If you don't play an instrument, you can make up a personal challenge that you have to complete to take your turn - maybe a fantastic tongue twister, having to answer a riddle your child has created or drawing an animal your child chooses in less than 5 seconds!

Need more ideas? Check out our free printables here!

*You can choose the difficulty level based on your child's personality and current playing level; i.e. if you're working on rhythm, will you accept the passage as correct if they make a note mistake? And does each person only get one chance per roll? Decide in advance, so there's no mid-game argument!

Flute Practice Game
Flute Practice Game

Be an audience.

Many kids love to perform. Have your child choose a specific piece or passage from their lesson to perform for you, the official audience member who claps enthusiastically at the end of the solo.

Then ask them to show you a piece/passage that isn't quite as good as the one they just played for you. Ask them to show you why it's difficult. Then ask them to show you how they would work through it in their lesson.

Take turns choosing.

Kids really like to do things they do well, and don't always like to spend time on the things that need work. You can trade off - for every 2 times they play a bit they're good at, you get to choose a bit that needs work.

Play together.

If your child is open to it (many of the younger ones are still in the "I CAN DO IT MYSELF!" phase) and you play an instrument, have fun playing together. Keep it light and fun. Show them how you work through a passage that's tricky for you, so they see how you improve, too!

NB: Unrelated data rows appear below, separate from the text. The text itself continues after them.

-- ==== Sys2Proof/Machine/Pair.lean ====
section
/-! DEFINITION. The commands of pair and cascade apart from the cairns (R372 to R375, R386 to R409): the belay lines, hello, health,
time over the rope, latencies, pair commands, yield and revert, rope frames, the cascade. -/

namespace Sys2Proof.Machine

/-! ### The belay lines (R372 to R375, R389) -/

/-- BELAY_SEEN_EDGE. Where both devices claim, the one with PAIR_ID bit 0 = 1 releases, and takes role standby (R374).
(DEDUCED, unsafe: log entry 69.) -/
def execBelaySeenEdge (s : State) : Res :=
  act s fun s =>
    let s := { s with belay := { s.belay with edgeAt := s.ts.run } }
    if s.belay.seen then s
    else
      let yields := s.belay.claim && s.pw.straps.pairId.toNat % 2 == 1
        && s.glb.modeIn && (s.glb.role == .active || s.glb.role == .standby)
      let s := { s with belay := Belay.gate { s.belay with seen := true, claim := s.belay.claim && !yields } s.belay.laser s.ts.run }
      let s := if yields && s.isActive then s.roleChange .standby 5 else s
      s.belayUpdate.ring 5

/-- BELAY_SEEN_TIMEOUT: no edge for 400 ns; BELAY_SEEN read claimed until now. -/
def execBelaySeenTimeout (s : State) : Res :=
  act s fun s =>
    if !s.belay.seen || s.ts.run < s.belay.edgeAt + 400 * 2 ^ 40 then s
    else (({ s with belay := { s.belay with seen := false, freeAt := s.ts.run } }.belayUpdate).ring 5).tryTakeover

/-- The partner that was active no longer stands for anchor (R405): its lasers are off. -/
def State.partnerFallen (s : State) : State :=
  match (s.rope (s.rd F.PR_PAIR_CFG_pair_port)).hello with
  | none => s
  | some h => { s with pr := { s.pr with members := s.pr.members.modify {} h.cascId.toNat (fun m => { m with qualifies := false }) } }

/-- LASER_SETTLE: 2 µs of a claim with BELAY_SEEN released raise LASER_EN (R373), and a standby that took over becomes active (R389,
R391). -/
def execLaserSettle (s : State) : Res :=
  act s fun s =>
    if !s.belay.claim || s.belay.seen || s.belay.laser || s.ts.run < max s.belay.claimAt s.belay.freeAt + 2 * microsecond then s
    else
      let s := { s with belay := { s.belay with laser := true } }
      if s.isStandby then
        let s := s.partnerFallen.roleChange .active s.pr.cause
        { s with pr := { s.pr with promoted := some s.ts.frame } }.imhPromoted
      else s

/-! ### Hello (R401, R404, R405) -/

/-- A tree with port_en = 1 whose |skew_rt| exceeds 2 µs (R386). -/
def State.skewBad (s : State) : Bool :=
  (List.range 64).any (fun p => s.on F.TP_CTRL_port_en p && decide (20000 < (s.skewRt p).natAbs))

/-- Why no pair link may form with the neighbour, as event 0x8006 codes it. -/
def State.pairConflict (s : State) (h : HelloMsg) : Option Nat :=
  let own := s.glb.role.code
  if h.accept.toNat != (if s.on F.GLB_FEAT_LOCK_lock then s.rd F.GLB_FEAT_ACCEPT_accept else 0) then some 0
  else if h.level.toNat != s.glb.level then some 1
  else if own + h.role.toNat != 3 || !(h.role.toNat == 1 || h.role.toNat == 2) then some 2
  else if h.pairId.toNat % 2 == s.pw.straps.pairId.toNat % 2 then some 3
  else if s.skewBad then some 4 else none

/-- The pair link ends over a conflict: no cairns flow, sync reads 0, and an active whose link it was has lost its protection (R409). -/
def State.pairRefuse (s : State) (c : Nat) : State :=
  let had := s.pr.pairLink.isSome
  let s := s.when (s.pr.pairBad != some c) (·.raise 9 0 0x8006 c)
  let s := { s with pr := { s.pr with pairBad := some c, pairLink := none, asked := none, waiting := [], snap := [] } }.setSync 0
  s.when had (·.loseProtection 2)

/-- The latencies of every tree port, as a latency message carries them (R385). -/
def State.latencies (s : State) : List Nat :=
  (List.range 64).flatMap (fun q => [q, s.rd F.TS_PORT_LAT_lat_in q, s.rd F.TS_PORT_LAT_lat_eg q])

/-- A standby tells a new partner every preset state that is not empty (R378). (DEDUCED, safe: log entry 131.) -/
def State.presetsTell (s : State) : State :=
  s.presets.foldl (fun s e => if e.2.st == .empty then s
    else s.sendCairn (.change (.preset (Fin.ofNat 16384 e.1) (BitVec.ofNat 2 e.2.st.code)))) s

/-- The pair link forms on rope port p (R383, R385, R400, R401): latencies go to the partner; a standby tells its preset states and asks for a
snapshot, an active forgets what a partner before had trained. Each direction's cn goes on (R379); what the other one's was before is
forgotten. -/
def State.pairForms (s : State) (p : Nat) : State :=
  let s := { s with pr := { s.pr with
    pairLink := some p, cnApplied := none, cnHigh := 1, waiting := [], snap := []
    stamps := if s.isStandby then [] else s.pr.stamps.filter (fun e => e.1 % 16 != 6) } }
  let s := s.ropeSend p 0x04 s.latencies
  if s.isStandby then s.presetsTell.askSnapshot
  else { s with presets := s.presets.mapAll {} (fun _ x => { x with peer := .empty }) }.setSync 1

/-- A hello of the device that may be the partner. -/
def State.pairHello (s : State) (p : Nat) (h : HelloMsg) : State :=
  if !s.feat 7 || !s.glb.modeIn || s.rd F.PR_PAIR_CFG_pair_port != p || !(s.glb.role == .active || s.glb.role == .standby) then s
  else match s.pairConflict h with
    | some c => s.pairRefuse c
    | none =>
      let s := { s with pr := { s.pr with pairBad := none } }
      if s.pr.pairLink.isSome then s else s.pairForms p

/-- A new neighbour on rope port p is told every serial number known to be bound, here or on a member (R408). -/
def State.registryTell (s : State) (p : Nat) : State :=
  let own := s.ctxs.filterMap (fun e => e.2.sn.map (fun n => (s.cascId, n)))
  (own ++ s.pr.registry).foldl (fun s e => s.ropeSend p 0x40 [1, e.1, e.2, 1]) s

/-- The neighbour as a member of the cascade. (DEDUCED, unsafe: log entry 72.) -/
def State.cascHello (s : State) (p : Nat) (h : HelloMsg) : State :=
  let k := h.cascId.toNat
  let m := s.pr.members.get {} k
  let rest := s.pr.members.filter (fun e => !(e.2.port == p && e.2.hops == 1))
  let q := h.anchorSel && (h.role.toNat == 0 || h.role.toNat == 1)
  let new := !s.pr.members.any (fun e => e.1 == k && e.2.port == p && e.2.hops == 1)
  let l := if s.cascOn && h.cascEn then Tab.set {} rest k { m with hops := 1, qualifies := q, port := p, at_ := s.ts.run } else rest
  let s := { s with pr := { s.pr with members := l } }.elect
  s.when (new && s.cascWorks && h.cascEn) (·.registryTell p)

/-- HELLO. -/
def execHello (rp : Fin 2) (h : HelloMsg) (s : State) : Res :=
  act s fun s =>
    if s.blkDown 9 || !s.ropeUp rp then s
    else ((s.setRope rp { s.rope rp with hello := some h }).cascHello rp h).pairHello rp h

/-- HELLO_SEND. -/
def execHelloSend (rp : Fin 2) (s : State) : Res :=
  act s fun s => s.ropeSend rp 0x01 [s.pw.straps.pairId.toNat, s.cascId, s.rd F.PR_CASC_CFG_casc_en, s.glb.level, s.glb.role.code,
    if s.on F.GLB_FEAT_LOCK_lock then s.rd F.GLB_FEAT_ACCEPT_accept else 0, b2n s.pw.straps.anchorSel]

/-- A condition that holds since the run count given has lasted for a time. -/
def State.lasted (s : State) (since : Option Nat) (time : Nat) : Bool := since.any (fun t => decide (t + time ≤ s.ts.run))

/-- A standby that has never been synchronised has reported its partner absent, and PR_PEER_HEALTH reads 0 (R390, R424). -/
def State.partnerAbsent (s : State) : Bool := s.isStandby && s.pr.absent && !s.pr.everSync && s.peerHealth == 0

/-- An active's own time_ok reads 0 and the partner's 1 (R424). -/
def State.timeWorse (s : State) : Bool := s.isActive && !s.timeOk && bit s.peerHealth 12

/-! ### Health (R388 to R390, R394) -/

/-- HEALTH_RECORD of the partner. -/
def execHealthRecord (rec : Word) (s : State) : Res :=
  act s fun s =>
    if s.blkDown 9 || !s.feat 7 || !s.glb.modeIn then s
    else
      let s := { s with pr := { s.pr with peer := some rec.toNat, peerAt := s.ts.run, silent := false } }
      let s :=
        if !s.isActive || s.pr.pairLink.isNone then s
        else if bit rec.toNat 6 then s.setSync 3
        else if s.pr.sync = 3 then (s.setSync 1).loseProtection 1 else s
      s.autoYield.tryTakeover

/-- HEALTH_RECORD_SEND. -/
def execHealthRecordSend (s : State) : Res := act s fun s => if s.blkDown 9 then s else s.healthSend

/-- HEALTH_TIMEOUT: no record has arrived for health_to; an active has a synchronised standby no more (R388, R409). -/
def execHealthTimeout (s : State) : Res :=
  act s fun s =>
    if !s.feat 7 || !s.glb.modeIn || s.pr.silent || (s.ts.run - s.pr.peerAt) / 2 ^ 40 < s.healthTo then s
    else
      let s := ({ s with pr := { s.pr with silent := true } }).loseProtection 0
      (s.when (s.isActive && s.pr.sync == 3) (·.setSync 1)).tryTakeover

/-- BELOW_FLOOR_HELD: below_floor has stood for 1 ms, a yield-class fault (R388). -/
def execBelowFloorHeld (s : State) : Res :=
  act s fun s =>
    if !s.on F.GLB_PACE_below_floor || !s.lasted s.lasting.floor millisecond then s
    else ({ s with pr := { s.pr with floorHeld := true } }.healthSend).autoYield

/-- LANE_LOSS (R437): the trees of a lost PON lane may make the active yield (R394). -/
def execLaneLoss (l : LaneNo) (c : LossCause) (s : State) : Res := act s fun s => (s.laneLost l c).autoYield

/-! ### Time over the rope (R402, R403, R407) -/

/-- A stamp with its wrap count, in 2^-24 ns. -/
def stampNs24 (n : Nat) : Int := (n % 256 : Nat) * 2 ^ 56 + (n / 256 : Nat)

/-- The difference of two stamps in 2^-24 ns, signed over all the wrap counts. -/
def stampDiff (a b : Nat) : Int := signed 64 (wrapTo 64 (stampNs24 a - stampNs24 b))

/-- The time base steers toward the sender: a step beyond 1 µs, of less than 2^31 ns at a time (R355), else a slew whose size the
spec leaves open. A return from holdover steps at once. (DESIGN CHOICE, safe: log entry 70.) -/
def State.steer (s : State) (off : Int) : State :=
  let off := max (-(2 ^ 55 - 2 ^ 24)) (min off (2 ^ 55 - 2 ^ 24))
  let step := fun (s : State) => { s with ts := { s.ts with step := some (-off) } }.wr F.TS_STATUS_adj_busy 1
  if s.pr.holdover then
    (step { s with pr := { s.pr with holdover := false } }).raise 9 0 0x8023 (wrapTo 32 (satSigned 32 (-off / 2 ^ 24)))
  else if 1000 * 2 ^ 24 < off.natAbs then step s
  else
    let nom := 0x066E172D4CE8
    let lo := nom - nom / 10000
    { s with ts := { s.ts with incrNext := some (lo + Config.free 5 s.fresh % (nom / 5000)) } }.tickFresh

/-- The frame-slip event, once per crossing of 50 ns. (DEDUCED, unsafe: log entry 51.) -/
def State.slipCheck (s : State) (off : Int) : State :=
  let slip := decide (50 * 2 ^ 24 < off.natAbs)
  let was := s.pr.slip
  let s := { s with pr := { s.pr with slip := slip } }
  s.when (slip && !was) (·.raise 9 0 0x8024 (wrapTo 32 (satSigned 32 (off / 2 ^ 24))))

/-- TIME_MESSAGE: the sender's stamp, the arrival it echoes, this device's stamp of the arrival. -/
def execTimeMessage (rp : Fin 2) (sent echo arrived : Nat) (s : State) : Res :=
  act s fun s =>
    let x := s.rope rp
    if s.blkDown 9 || !s.ropeUp rp then s
    else
      let asym : Int := signed 16 (s.rd F.PR_ROPE_ASYM_rope_asym rp)
      let trip := stampDiff arrived x.sentAt - stampDiff sent echo
      let delay := trip / 2 + asym * 2 ^ 24 / 10
      let off := stampDiff arrived sent - delay
      let s := s.setRope rp { x with arrival := arrived, delay := delay.toNat, offset := off }
      if s.followPort == some rp.val then (s.steer off).slipCheck off else s

/-- TIME_MESSAGE_SEND. -/
def execTimeMessageSend (rp : Fin 2) (s : State) : Res :=
  act s fun s =>
    if !s.ropeUp rp then s
    else (s.setRope rp { s.rope rp with sentAt := s.stamp }).ropeSend rp 0x03 [s.stamp, (s.rope rp).arrival]

/-- HOLDOVER_ENTER. -/
def execHoldoverEnter (s : State) : Res :=
  act s fun s =>
    if !s.glb.modeIn || s.glb.role != .follower || s.pr.holdover || s.followPort.isSome
        || !s.lasted s.lasting.path millisecond then s
    else { s with pr := { s.pr with holdover := true } }.raise 9 0 0x8022 0

/-! ### Latencies (R385, R386) -/

/-- The skews have changed: a skew too large ends the pair link. -/
def State.skewCheck (s : State) : State := if s.pr.pairLink.isSome && s.skewBad then s.pairRefuse 4 else s

/-- PORT_LATENCIES of the partner. -/
def execPortLatencies (lats : List (Port × BitVec 16 × BitVec 16)) (s : State) : Res :=
  act s fun s =>
    if s.regsOff 9 || !s.feat 7 then s
    else
      let l := lats.foldl (fun (t : Tab (Nat × Nat)) e => (t.erase e.1.val).insert e.1.val (e.2.1.toNat, e.2.2.toNat)) s.pr.peerLat
      { s with pr := { s.pr with peerLat := l } }.skewCheck

/-! ### Pair commands (R371, R390, R393) -/

/-- A PR_PAIR_CMD command: absent without feature 7, 6 for another requester than the owner. f answers the state and the result. -/
def State.pairCmd (s : State) (r : Requester) (f : State → State × Nat) : State :=
  match r with
  | .vf _ => s
  | _ =>
    if s.regsOff 9 || !s.feat 7 then s
    else if !s.owns r then (s.wr F.PR_PAIR_STATUS_not_owner 1).wr F.PR_PAIR_CMD_STATUS_result 6
    else
      let (s', n) := f s
      s'.wr F.PR_PAIR_CMD_STATUS_result n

Encourage, encourage, encourage.

Learning a musical instrument is hard. But, taken in small enough steps, it's something that every kid can do. They're going to make a lot of mistakes, and maybe discover some very ... interesting ... sounding music along the way, but with your love and encouragement to keep trying, they'll make it past the most challenging part (starting out!) and music will become a significant part of their lives.

Some days will be better than others; what worked Sunday might be no good at all on Wednesday. But each day where playing happens is a good day!